← home
Github: datasets/trec_robust04.py

ir_datasets: TREC Robust 2004

Index
  1. trec-robust04
  2. trec-robust04/fold1
  3. trec-robust04/fold2
  4. trec-robust04/fold3
  5. trec-robust04/fold4
  6. trec-robust04/fold5

Data Access Information

To use this dataset, you need a copy of TREC disks 4 and 5, provided by NIST.

Your organization may already have a copy. If this is the case, you may only need to complete a new "Individual Argeement". Otherwise, your organization will need to file the "Organizational agreement" with NIST. It can take some time to process, but you will end up with a password-protected download link.

ir_datasets needs the following directories from the source:

ir_datasets expects the above directories to be copied/linked under ~/.ir_datasets/trec-robust04/trec45. The source document files themselves can either be compressed or uncompressed (it seems they have been distributed both ways in the past.) If ir_datasets does not find the files it is expecting, it will raise an error.


"trec-robust04"

trec-robust04 is deprecated. Consider using disks45/nocr/trec-robust-2004 instead, which provides better parsing of the corpus.

The TREC Robust retrieval task focuses on "improving the consistency of retrieval technology by focusing on poorly performing topics."

The TREC Robust document collection is from TREC disks 4 and 5. Due to the copyrighted nature of the documents, this collection is for research use only, which requires agreements to be filed with NIST. See details here.

queries
250 queries

Language: en

Query type:
TrecQuery: (namedtuple)
  1. query_id: str
  2. title: str
  3. description: str
  4. narrative: str

Examples:

Python API
import ir_datasets
dataset = ir_datasets.load("trec-robust04")
for query in dataset.queries_iter():
    query # namedtuple<query_id, title, description, narrative>

You can find more details about the Python API here.

CLI
ir_datasets export trec-robust04 queries
[query_id]    [title]    [description]    [narrative]
...

You can find more details about the CLI here.

PyTerrier
import pyterrier as pt
pt.init()
dataset = pt.get_dataset('irds:trec-robust04')
index_ref = pt.IndexRef.of('./indices/trec-robust04') # assumes you have already built an index
pipeline = pt.BatchRetrieve(index_ref, wmodel='BM25')
# (optionally other pipeline components)
pipeline(dataset.get_topics('title'))

You can find more details about PyTerrier retrieval here.

docs
528K docs

Language: en

Document type:
TrecDoc: (namedtuple)
  1. doc_id: str
  2. text: str
  3. marked_up_doc: str

Examples:

Python API
import ir_datasets
dataset = ir_datasets.load("trec-robust04")
for doc in dataset.docs_iter():
    doc # namedtuple<doc_id, text, marked_up_doc>

You can find more details about the Python API here.

CLI
ir_datasets export trec-robust04 docs
[doc_id]    [text]    [marked_up_doc]
...

You can find more details about the CLI here.

PyTerrier
import pyterrier as pt
pt.init()
dataset = pt.get_dataset('irds:trec-robust04')
# Index trec-robust04
indexer = pt.IterDictIndexer('./indices/trec-robust04')
index_ref = indexer.index(dataset.get_corpus_iter(), fields=['text', 'marked_up_doc'])

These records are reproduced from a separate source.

theorem frame_weltRerun {s : State} (w : s.Wf) {core : Nat} {arr : Nat} : Framed (.whole [.regs, .mem, .errs, .lpErr, .chUe, .host, .store, .acc, .anchors, .pend, .ctxs, .arrs, .parts, .health, .leash, .trigs, .log, .recUsed, .recDrop, .engs, .conns, .bars, .hounds, .cells, .cjobs, .dsps, .dumps, .recd, .attn, .sigq, .convq, .flash, .pairs, .radio, .last, .free, .emitted]) (.weltRerun core arr) s := by
  have hL : (Foot.whole [.regs, .mem, .errs, .lpErr, .chUe, .host, .store, .acc, .anchors, .pend, .ctxs, .arrs, .parts, .health, .leash, .trigs, .log, .recUsed, .recDrop, .engs, .conns, .bars, .hounds, .cells, .cjobs, .dsps, .dumps, .recd, .attn, .sigq, .convq, .flash, .pairs, .radio, .last, .free, .emitted]).le (Foot.whole [.regs, .mem, .errs, .lpErr, .chUe, .host, .store, .acc, .anchors, .pend, .ctxs, .arrs, .parts, .health, .leash, .trigs, .log, .recUsed, .recDrop, .engs, .conns, .bars, .hounds, .cells, .cjobs, .dsps, .dumps, .recd, .attn, .sigq, .convq, .flash, .pairs, .radio, .last, .free, .emitted]) := Foot.le_refl
  refine framed_out w (o := execWeltRerun core arr s) rfl ?_
  unfold execWeltRerun
  refine ⟨_, rfl, ?_⟩
  repeat' first
    | with_reducible first
      | exact Act.nil_in
      | exact Act.skip_in
      | apply Act.cons_in
      | apply Act.seq_in
      | (apply Act.get_in; intro _)
      | (apply Act.when_in; intro _)
      | apply Act.ite_in
      | (apply Act.each_in; intro _ _)
      | (refine Act.charge_pieces (Foot.sub hL (by decide)) ?_ ?_ <;> intros)
      | (exact Act.place_pieces (Foot.sub hL (by decide)))
      | (exact Act.pmc_pieces (Foot.sub hL (by decide)))
      | (exact Act.popRedo_pieces (Foot.sub hL (by decide)))
      | (exact Act.rerunClose_pieces (Foot.sub hL (by decide)))
      | (exact Act.srHold_pieces (Foot.sub hL (by decide)))
      | (exact Act.srRerun_pieces (Foot.sub hL (by decide)))
    | dsimp only
    | split

theorem frame_resolePass {s : State} (w : s.Wf) {core : Nat} {arr : Nat} : Framed (.whole [.regs, .mem, .errs, .lpErr, .chUe, .host, .store, .acc, .anchors, .pend, .ctxs, .arrs, .parts, .health, .leash, .trigs, .log, .recUsed, .recDrop, .engs, .conns, .bars, .hounds, .cells, .cjobs, .dsps, .dumps, .recd, .attn, .sigq, .convq, .flash, .pairs, .radio, .last, .free, .emitted]) (.resolePass core arr) s := by
  have hL : (Foot.whole [.regs, .mem, .errs, .lpErr, .chUe, .host, .store, .acc, .anchors, .pend, .ctxs, .arrs, .parts, .health, .leash, .trigs, .log, .recUsed, .recDrop, .engs, .conns, .bars, .hounds, .cells, .cjobs, .dsps, .dumps, .recd, .attn, .sigq, .convq, .flash, .pairs, .radio, .last, .free, .emitted]).le (Foot.whole [.regs, .mem, .errs, .lpErr, .chUe, .host, .store, .acc, .anchors, .pend, .ctxs, .arrs, .parts, .health, .leash, .trigs, .log, .recUsed, .recDrop, .engs, .conns, .bars, .hounds, .cells, .cjobs, .dsps, .dumps, .recd, .attn, .sigq, .convq, .flash, .pairs, .radio, .last, .free, .emitted]) := Foot.le_refl
  refine framed_out w (o := execResolePass core arr s) rfl ?_
  unfold execResolePass
  refine ⟨_, rfl, ?_⟩
  repeat' first
    | with_reducible first
      | exact Act.nil_in
      | exact Act.skip_in
      | apply Act.cons_in
      | apply Act.seq_in
      | (apply Act.get_in; intro _)
      | (apply Act.when_in; intro _)
      | apply Act.ite_in
      | (apply Act.each_in; intro _ _)
      | (refine Act.charge_pieces (Foot.sub hL (by decide)) ?_ ?_ <;> intros)
      | (exact Act.place_pieces (Foot.sub hL (by decide)))
      | (exact Act.popRedo_pieces (Foot.sub hL (by decide)))
      | (exact Act.srHold_pieces (Foot.sub hL (by decide)))
    | dsimp only
    | split

theorem frame_tileReplay {s : State} (w : s.Wf) {core : Nat} {ctx : Nat} : Framed (.whole [.regs, .mem, .errs, .lpErr, .chUe, .host, .store, .acc, .anchors, .pend, .ctxs, .arrs, .parts, .health, .leash, .trigs, .log, .recUsed, .recDrop, .engs, .conns, .bars, .hounds, .cells, .cjobs, .dsps, .dumps, .recd, .attn, .sigq, .convq, .flash, .pairs, .radio, .last, .free, .emitted]) (.tileReplay core ctx) s := by
  have hL : (Foot.whole [.regs, .mem, .errs, .lpErr, .chUe, .host, .store, .acc, .anchors, .pend, .ctxs, .arrs, .parts, .health, .leash, .trigs, .log, .recUsed, .recDrop, .engs, .conns, .bars, .hounds, .cells, .cjobs, .dsps, .dumps, .recd, .attn, .sigq, .convq, .flash, .pairs, .radio, .last, .free, .emitted]).le (Foot.whole [.regs, .mem, .errs, .lpErr, .chUe, .host, .store, .acc, .anchors, .pend, .ctxs, .arrs, .parts, .health, .leash, .trigs, .log, .recUsed, .recDrop, .engs, .conns, .bars, .hounds, .cells, .cjobs, .dsps, .dumps, .recd, .attn, .sigq, .convq, .flash, .pairs, .radio, .last, .free, .emitted]) := Foot.le_refl
  refine framed_out w (o := execTileReplay core ctx s) rfl ?_
  unfold execTileReplay
  refine ⟨_, rfl, ?_⟩
  repeat' first
    | with_reducible first
      | exact Act.nil_in
      | exact Act.skip_in
      | apply Act.cons_in
      | apply Act.seq_in
      | (apply Act.get_in; intro _)
      | (apply Act.when_in; intro _)
      | apply Act.ite_in
      | (apply Act.each_in; intro _ _)
      | (refine Act.admitPlace_pieces (Foot.sub hL (by decide)) ?_ <;> intros)
      | (exact Act.coreFault_pieces (Foot.sub hL (by decide)))
      | (exact Act.popRedo_pieces (Foot.sub hL (by decide)))
    | dsimp only
    | split

theorem frame_overrunAbort {s : State} (w : s.Wf) {core : Nat} {arr : Nat} : Framed (.whole [.regs, .host, .ctxs, .arrs, .parts, .leash, .trigs, .log, .recUsed, .recDrop, .recd, .attn, .emitted]) (.overrunAbort core arr) s := by
  have hL : (Foot.whole [.regs, .host, .ctxs, .arrs, .parts, .leash, .trigs, .log, .recUsed, .recDrop, .recd, .attn, .emitted]).le (Foot.whole [.regs, .host, .ctxs, .arrs, .parts, .leash, .trigs, .log, .recUsed, .recDrop, .recd, .attn, .emitted]) := Foot.le_refl
  refine framed_out w (o := execOverrunAbort core arr s) rfl ?_
  unfold execOverrunAbort
  refine ⟨_, rfl, ?_⟩
  repeat' first
    | with_reducible first
      | exact Act.nil_in
      | exact Act.skip_in
      | apply Act.cons_in
      | apply Act.seq_in
      | (apply Act.get_in; intro _)
      | (apply Act.when_in; intro _)
      | apply Act.ite_in
      | (apply Act.each_in; intro _ _)
      | (exact Act.discard_pieces (Foot.sub hL (by decide)))
      | (exact Act.incF_in (Foot.has hL (by decide) _))
      | (exact Act.pmc_pieces (Foot.sub hL (by decide)))
      | (exact Act.record_pieces (Foot.sub hL (by decide)))
      | (exact Act.srOverrun_pieces (Foot.sub hL (by decide)))
    | dsimp only
    | split

theorem Act.vServed_pieces {F : Foot} {c : Nat} {x : Nat} (hL : (Foot.whole [.vecTurn]).le F) : (Act.vServed c x).In F := by
  unfold Act.vServed
  repeat' first
    | with_reducible first
      | exact Act.nil_in
      | exact Act.skip_in
      | apply Act.cons_in
      | apply Act.seq_in
      | (apply Act.get_in; intro _)
      | (apply Act.when_in; intro _)
      | apply Act.ite_in
      | (apply Act.each_in; intro _ _)
      | (exact Act.setVecTurn_in (Foot.has hL (by decide) _))
    | dsimp only
    | split

theorem frame_conversion {s : State} (w : s.Wf) {core : Nat} : Framed (.whole [.regs, .mem, .errs, .lpErr, .chUe, .host, .store, .acc, .anchors, .pend, .ctxs, .arrs, .parts, .vecTurn, .health, .leash, .trigs, .log, .recUsed, .recDrop, .engs, .conns, .bars, .hounds, .cells, .cjobs, .dsps, .dumps, .recd, .attn, .sigq, .convq, .flash, .pairs, .radio, .free, .emitted]) (.conversion core) s := by
  have hL : (Foot.whole [.regs, .mem, .errs, .lpErr, .chUe, .host, .store, .acc, .anchors, .pend, .ctxs, .arrs, .parts, .vecTurn, .health, .leash, .trigs, .log, .recUsed, .recDrop, .engs, .conns, .bars, .hounds, .cells, .cjobs, .dsps, .dumps, .recd, .attn, .sigq, .convq, .flash, .pairs, .radio, .free, .emitted]).le (Foot.whole [.regs, .mem, .errs, .lpErr, .chUe, .host, .store, .acc, .anchors, .pend, .ctxs, .arrs, .parts, .vecTurn, .health, .leash, .trigs, .log, .recUsed, .recDrop, .engs, .conns, .bars, .hounds, .cells, .cjobs, .dsps, .dumps, .recd, .attn, .sigq, .convq, .flash, .pairs, .radio, .free, .emitted]) := Foot.le_refl
  refine framed_out w (o := execConversion core s) rfl ?_
  unfold execConversion
  refine ⟨_, rfl, ?_⟩
  repeat' first
    | with_reducible first
      | exact Act.nil_in
      | exact Act.skip_in
      | apply Act.cons_in
      | apply Act.seq_in
      | (apply Act.get_in; intro _)
      | (apply Act.when_in; intro _)
      | apply Act.ite_in
      | (apply Act.each_in; intro _ _)
      | (exact Act.coreFault_pieces (Foot.sub hL (by decide)))
      | (exact Act.csWrite_pieces (Foot.sub hL (by decide)))
      | (exact Act.lineFix_pieces (Foot.sub hL (by decide)))
      | (exact Act.modConvq_in fun k => Foot.has hL (by decide) k)
      | (exact Act.pmc_pieces (Foot.sub hL (by decide)))
      | (exact Act.tileStatus_pieces (Foot.sub hL (by decide)))
      | (exact Act.vServed_pieces (Foot.sub hL (by decide)))
    | dsimp only
    | split

theorem frame_moveDataArrival {s : State} (w : s.Wf) {core : Nat} {ctx : Nat} : Framed (.whole [.regs, .mem, .errs, .lpErr, .chUe, .host, .store, .acc, .anchors, .pend, .ctxs, .arrs, .parts, .health, .leash, .trigs, .log, .recUsed, .recDrop, .engs, .conns, .bars, .hounds, .cells, .cjobs, .dsps, .dumps, .recd, .attn, .sigq, .convq, .flash, .pairs, .radio, .free, .emitted]) (.moveDataArrival core ctx) s := by
  have hL : (Foot.whole [.regs, .mem, .errs, .lpErr, .chUe, .host, .store, .acc, .anchors, .pend, .ctxs, .arrs, .parts, .health, .leash, .trigs, .log, .recUsed, .recDrop, .engs, .conns, .bars, .hounds, .cells, .cjobs, .dsps, .dumps, .recd, .attn, .sigq, .convq, .flash, .pairs, .radio, .free, .emitted]).le (Foot.whole [.regs, .mem, .errs, .lpErr, .chUe, .host, .store, .acc, .anchors, .pend, .ctxs, .arrs, .parts, .health, .leash, .trigs, .log, .recUsed, .recDrop, .engs, .conns, .bars, .hounds, .cells, .cjobs, .dsps, .dumps, .recd, .attn, .sigq, .convq, .flash, .pairs, .radio, .free, .emitted]) := Foot.le_refl
  refine framed_out w (o := execMoveDataArrival core ctx s) rfl ?_
  unfold execMoveDataArrival
  refine ⟨_, rfl, ?_⟩
  repeat' first
    | with_reducible first
      | exact Act.nil_in
      | exact Act.skip_in
      | apply Act.cons_in
      | apply Act.seq_in
      | (apply Act.get_in; intro _)
      | (apply Act.when_in; intro _)
      | apply Act.ite_in
      | (apply Act.each_in; intro _ _)
      | (exact Act.coreFault_pieces (Foot.sub hL (by decide)))
      | (exact Act.csFix_pieces (Foot.sub hL (by decide)))
      | (exact Act.csWrite_pieces (Foot.sub hL (by decide)))
      | (exact Act.feed_pieces (Foot.sub hL (by decide)))
      | (exact Act.modCtxs_in (Foot.has hL (by decide) _))
      | (exact Act.pmc_pieces (Foot.sub hL (by decide)))
      | (refine Act.readMem_pieces (Foot.sub hL (by decide)) ?_ <;> intros)
      | (exact Act.setPend_in (Foot.has hL (by decide) _))
      | (exact Act.statFlush_pieces (Foot.sub hL (by decide)))
      | (exact Act.violation_pieces (Foot.sub hL (by decide)))
      | (refine Act.writeMem_pieces (Foot.sub hL (by decide)) ?_ <;> intros)
    | dsimp only
    | split

theorem Act.signalFault_pieces {F : Foot} {j : SigJob} (hL : (Foot.whole [.regs, .mem, .errs, .lpErr, .chUe, .host, .store, .acc, .anchors, .pend, .ctxs, .arrs, .parts, .health, .leash, .trigs, .log, .recUsed, .recDrop, .engs, .conns, .bars, .hounds, .cells, .cjobs, .dsps, .dumps, .recd, .attn, .sigq, .convq, .flash, .held, .pairs, .radio, .free, .emitted]).le F) : (Act.signalFault j).In F := by
  unfold Act.signalFault
  repeat' first
    | with_reducible first
      | exact Act.nil_in
      | exact Act.skip_in
      | apply Act.cons_in
      | apply Act.seq_in
      | (apply Act.get_in; intro _)
      | (apply Act.when_in; intro _)
      | apply Act.ite_in
      | (apply Act.each_in; intro _ _)
      | (exact Act.cellResets_pieces (Foot.sub hL (by decide)))
      | (exact Act.coreFault_pieces (Foot.sub hL (by decide)))
      | (exact Act.dspFaultOf_pieces (Foot.sub hL (by decide)))
      | (exact Act.engFault_pieces (Foot.sub hL (by decide)))
    | dsimp only
    | split

theorem frame_syncSignal {s : State} (w : s.Wf) {part : Nat} {idx : Nat} : Framed (.whole [.regs, .mem, .errs, .lpErr, .chUe, .host, .store, .acc, .anchors, .pend, .ctxs, .arrs, .parts, .health, .leash, .trigs, .log, .recUsed, .recDrop, .engs, .conns, .bars, .hounds, .cells, .cjobs, .dsps, .dumps, .recd, .attn, .sigq, .convq, .flash, .held, .pairs, .radio, .free, .emitted]) (.syncSignal part idx) s := by
  have hL : (Foot.whole [.regs, .mem, .errs, .lpErr, .chUe, .host, .store, .acc, .anchors, .pend, .ctxs, .arrs, .parts, .health, .leash, .trigs, .log, .recUsed, .recDrop, .engs, .conns, .bars, .hounds, .cells, .cjobs, .dsps, .dumps, .recd, .attn, .sigq, .convq, .flash, .held, .pairs, .radio, .free, .emitted]).le (Foot.whole [.regs, .mem, .errs, .lpErr, .chUe, .host, .store, .acc, .anchors, .pend, .ctxs, .arrs, .parts, .health, .leash, .trigs, .log, .recUsed, .recDrop, .engs, .conns, .bars, .hounds, .cells, .cjobs, .dsps, .dumps, .recd, .attn, .sigq, .convq, .flash, .held, .pairs, .radio, .free, .emitted]) := Foot.le_refl
  refine framed_out w (o := execSyncSignal part idx s) rfl ?_
  unfold execSyncSignal
  refine ⟨_, rfl, ?_⟩
  repeat' first
    | with_reducible first
      | exact Act.nil_in
      | exact Act.skip_in
      | apply Act.cons_in
      | apply Act.seq_in
      | (apply Act.get_in; intro _)
      | (apply Act.when_in; intro _)
      | apply Act.ite_in
      | (apply Act.each_in; intro _ _)
      | (refine Act.atomicAt_pieces (Foot.sub hL (by decide)) ?_ <;> intros)
      | (exact Act.modSigq_in fun k => Foot.has hL (by decide) k)
      | (exact Act.signal_pieces (Foot.sub hL (by decide)))
      | (exact Act.signalFault_pieces (Foot.sub hL (by decide)))
    | dsimp only
    | split

theorem frame_syncWaitTimeout {s : State} (w : s.Wf) {core : Nat} {ctx : Nat} : Framed (.whole [.regs, .mem, .errs, .lpErr, .chUe, .host, .store, .acc, .anchors, .pend, .ctxs, .arrs, .parts, .health, .leash, .trigs, .log, .recUsed, .recDrop, .engs, .conns, .bars, .hounds, .cells, .cjobs, .dsps, .dumps, .recd, .attn, .sigq, .convq, .flash, .pairs, .radio, .free, .emitted]) (.syncWaitTimeout core ctx) s := by
  have hL : (Foot.whole [.regs, .mem, .errs, .lpErr, .chUe, .host, .store, .acc, .anchors, .pend, .ctxs, .arrs, .parts, .health, .leash, .trigs, .log, .recUsed, .recDrop, .engs, .conns, .bars, .hounds, .cells, .cjobs, .dsps, .dumps, .recd, .attn, .sigq, .convq, .flash, .pairs, .radio, .free, .emitted]).le (Foot.whole [.regs, .mem, .errs, .lpErr, .chUe, .host, .store, .acc, .anchors, .pend, .ctxs, .arrs, .parts, .health, .leash, .trigs, .log, .recUsed, .recDrop, .engs, .conns, .bars, .hounds, .cells, .cjobs, .dsps, .dumps, .recd, .attn, .sigq, .convq, .flash, .pairs, .radio, .free, .emitted]) := Foot.le_refl
  refine framed_out w (o := execSyncWaitTimeout core ctx s) rfl ?_
  unfold execSyncWaitTimeout
  refine ⟨_, rfl, ?_⟩
  repeat' first
    | with_reducible first
      | exact Act.nil_in
      | exact Act.skip_in
      | apply Act.cons_in
      | apply Act.seq_in
      | (apply Act.get_in; intro _)
      | (apply Act.when_in; intro _)
      | apply Act.ite_in
      | (apply Act.each_in; intro _ _)
      | (exact Act.coreFault_pieces (Foot.sub hL (by decide)))
    | dsimp only
    | split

You can find more details about PyTerrier indexing here.

qrels
311K qrels
Query relevance judgment type:
TrecQrel: (namedtuple)
  1. query_id: str
  2. doc_id: str
  3. relevance: int
  4. iteration: str

Relevance levels

Rel.DefinitionCount%
0not relevant294K94.4%
1relevant16K5.3%
2highly relevant1.0K0.3%

Examples:

Python API
import ir_datasets
dataset = ir_datasets.load("trec-robust04")
for qrel in dataset.qrels_iter():
    qrel # namedtuple<query_id, doc_id, relevance, iteration>

You can find more details about the Python API here.

CLI
ir_datasets export trec-robust04 qrels --format tsv
[query_id]    [doc_id]    [relevance]    [iteration]
...

You can find more details about the CLI here.

PyTerrier
import pyterrier as pt
from pyterrier.measures import *
pt.init()
dataset = pt.get_dataset('irds:trec-robust04')
index_ref = pt.IndexRef.of('./indices/trec-robust04') # assumes you have already built an index
pipeline = pt.BatchRetrieve(index_ref, wmodel='BM25')
# (optionally other pipeline components)
pt.Experiment(
    [pipeline],
    dataset.get_topics('title'),
    dataset.get_qrels(),
    [MAP, nDCG@20]
)

You can find more details about PyTerrier experiments here.

Citation

ir_datasets.bib:

\cite{Voorhees2004Robust}

Bibtex:

@inproceedings{Voorhees2004Robust, title={Overview of the TREC 2004 Robust Retrieval Track}, author={Ellen Voorhees}, booktitle={TREC}, year={2004} }
Metadata

"trec-robust04/fold1"

trec-robust04/fold1 is deprecated. Consider using disks45/nocr/trec-robust-2004/fold1 instead, which provides better parsing of the corpus.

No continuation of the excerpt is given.